O jogador argentino, reza a lenda, iria assinar com o Barcelona, equipe símbolo da Catalunha e que contava com um time poderoso comandado pelo húngaro Ladislao Kubala. Franco, contrário ao independentismo catalão e interessado em fortalecer sua imagem e a do seu regime, interna e externamente, resolveu auxiliar o Real Madrid, clube que, apesar do ditador nunca ter afirmado, seria o seu time do coração.

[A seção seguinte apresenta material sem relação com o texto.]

/-- Settles O46: the key operations by `keyOn_fields` and `keyOff_egState`; a step by its equation in each state, with the boundary
action after Decay and Sustain. -/
theorem envelopeTransitions : Obligations.EnvelopeTransitions := by
  refine fun x kc cnt => ⟨?instant, ?attack, keyOff_egState x, keyOff_of_release, egStep_onlyEnvelope x kc cnt, ?step⟩
  case instant =>
    intro h
    rw [keyOn_fields]
    exact ⟨if_pos h, if_pos h⟩
  case attack =>
    intro h
    rw [keyOn_fields]
    exact if_neg (Nat.not_le.mpr h)
  case step =>
    cases h : x.egState with
    | attack =>
      simp only [egStep_of_attack h, ← attackLevel_eq]
      split
      case isTrue hend => exact ⟨rfl, rfl, rfl⟩
      case isFalse hcurve => exact ⟨rfl, h, attackLevel_toNat fun hreached => hcurve (.inr hreached)⟩
    | decay =>
      simp only [true_and]
      refine egStep_boundary (egStep_of_decay h) (by split <;> simp) ?_
      rw [apply_ite BitVec.toNat, raised_toNat]
      rfl
    | sustain =>
      simp only [reduceCtorEq, false_and, if_false]
      exact egStep_boundary (egStep_of_sustain h) (.inr rfl) raised_toNat
    | release =>
      simp only [reduceCtorEq, false_and, if_false, egStep_of_release h, apply_ite BitVec.toNat, raised_toNat]
      exact ⟨trivial, h, rfl⟩

/-- Settles O47: both operations by what they write; a key-off stores what the output stage saw, and Release shows it unchanged. -/
theorem keyOnAndKeyOffWriteTheEnvelope : Obligations.KeyOnAndKeyOffWriteTheEnvelope := by
  refine fun x kc => ⟨keyOn_fields x kc, ⟨x.keyOff.level, ?fields, ?level⟩, ?inaudible⟩
  case fields =>
    have hinv : x.keyOff.ssgInv = x.ssgInv := by
      unfold Operator.keyOff
      split <;> rfl
    rw [← keyOff_egState x, ← hinv]
    exact keyOff_onlyEnvelope x
  case level => rw [keyOff_level, egOut_toNat]
  case inaudible => rw [egOut_of_release (keyOff_egState x), keyOff_level]

/-! ## The envelope clock (R140) -/

theorem egCounterNext_toNat (n : BitVec 12) :
    (egCounterNext n).toNat = if n.toNat = 4095 then 1 else n.toNat + 1 := by
  have hlast : n = 4095 ↔ n.toNat = 4095 := BitVec.toNat_inj.symm
  have := n.isLt
  simp only [egCounterNext, hlast]
  split
  case isTrue => rfl
  case isFalse => bv_omega

/-- Settles O48: the clock by the fields of a tick, the operators through the envelope step to the channels, which record phase and
history alone. -/
theorem tickRunsTheEnvelopeEveryThirdTime : Obligations.TickRunsTheEnvelopeEveryThirdTime := by
  intro s hsub
  have hthird : s.egSub + 1 = 3 ↔ s.egSub = 2 := by omega
  refine ⟨nativeTick_sampleCount s, ?sub, ?counter, ?others, fun c o => ?envelope⟩
  case sub =>
    rw [nativeTick_egSub]
    split <;> omega
  case counter =>
    rw [nativeTick_egCounter, apply_ite BitVec.toNat, egCounterNext_toNat]
    simp only [hthird]
  case others =>
    intro hne
    refine PerCh.ext_get fun c => PerOp.ext_get fun o => ?_
    exact (beforeChannels_op s c o).trans (if_neg (mt hthird.mp hne))
  case envelope =>
    have hop : s.beforeChannels.op c o =
        if s.egSub = 2 then (s.timerStep.op c o).egStep (s.keyCode c o) s.nativeTick.1.egCounter
        else s.timerStep.op c o := by
      rw [beforeChannels_op, nativeTick_egCounter]
      simp only [hthird]
      split <;> rfl
    dsimp only
    rw [← hop, nativeTick_op]
    exact ⟨rfl, rfl, rfl⟩

end Sys2Proof.Machine
end

section
/-! PROOFS. The output conversion (42_operator_output.md R180..R183, R190): the table index, the shape of the two tables, the magnitude
between them and the symmetries of the sample. -/

namespace Sys2Proof.Machine

/-! ## The table index (R181) -/

theorem quarterIndex_toNat (idx : BitVec 10) :
    (quarterIndex idx).toNat = if idx.getLsbD 8 then 255 - idx.toNat % 256 else idx.toNat % 256 := by
  have hlow : (idx.extractLsb' 0 8).toNat = idx.toNat % 256 := by simp
  unfold quarterIndex
  dsimp only
  rw [apply_ite BitVec.toNat, show (0xFF : BitVec 8) = BitVec.allOnes 8 from rfl, BitVec.xor_allOnes, BitVec.toNat_not, hlow]

/-- Half a wave further stands the same table index. -/
theorem quarterIndex_halfWave (idx : BitVec 10) : quarterIndex (idx ^^^ 0x200) = quarterIndex idx := by
  simp [quarterIndex, BitVec.extractLsb'_xor]

/-- Mirrored about the middle of its half-wave stands the same table index: the low bits are inverted, and which way they are read. -/
theorem quarterIndex_mirror (idx : BitVec 10) : quarterIndex (idx ^^^ 0x1FF) = quarterIndex idx := by
  have hlow : (idx ^^^ 0x1FF).extractLsb' 0 8 = idx.extractLsb' 0 8 ^^^ 0xFF := BitVec.extractLsb'_xor
  have hdir : (idx ^^^ 0x1FF).getLsbD 8 = !idx.getLsbD 8 := by simp
  unfold quarterIndex
  rw [hlow, hdir]
  cases idx.getLsbD 8 <;> simp

/-! ## The tables (R180, R182) -/

/-- The tables have sixteen rows of sixteen: what holds at every place holds of every index. -/
theorem of_rows {P : Nat → Prop} (rows : ∀ r c : Fin 16, P (16 * r + c)) {n : Nat} (h : n < 256) : P n :=
  Nat.div_add_mod n 16 ▸ rows ⟨n / 16, by omega⟩ ⟨n % 16, by omega⟩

Para contar com Di Stéfano era preciso superar a confusão entre o River Plate e o Millonarios da Colômbia que disputavam os direitos sobre o jogador. O clube catalão fechou com o clube argentino e o Real tratou diretamente com os colombianos. A inusitada decisão da federação espanhola foi que o craque atuasse uma temporada em cada time durante quatro anos. O Barcelona considerou o negócio absurdo e desistiu da contratação do atleta que foi jogar e fazer enorme sucesso no Real Madrid. Segundo o documentário, a decisão da federação espanhola foi resultado da pressão de Franco.
As confusões e fofocas que envolvem dinheiro público e a construção de estádios não são privilégios da vida política brasileira. A película afirma que a construção do estádio só foi viabilizada com dinheiro público. É importante lembrar que Santiago Bernabéu, na época, era o presidente do Real Madrid e que além de ex-jogador do clube ele foi soldado nas tropas de Franco.
Independente da polêmica da ajuda ou não do regime franquista, é fato que o Real Madrid, sob os auspícios do ditador, encerrou um jejum de duas décadas sem ganhar o Espanhol e, a partir daí, tornou-se um clube muito vencedor. Enfim, a história do gigante espanhol não é tão imaculada quanto o seu uniforme.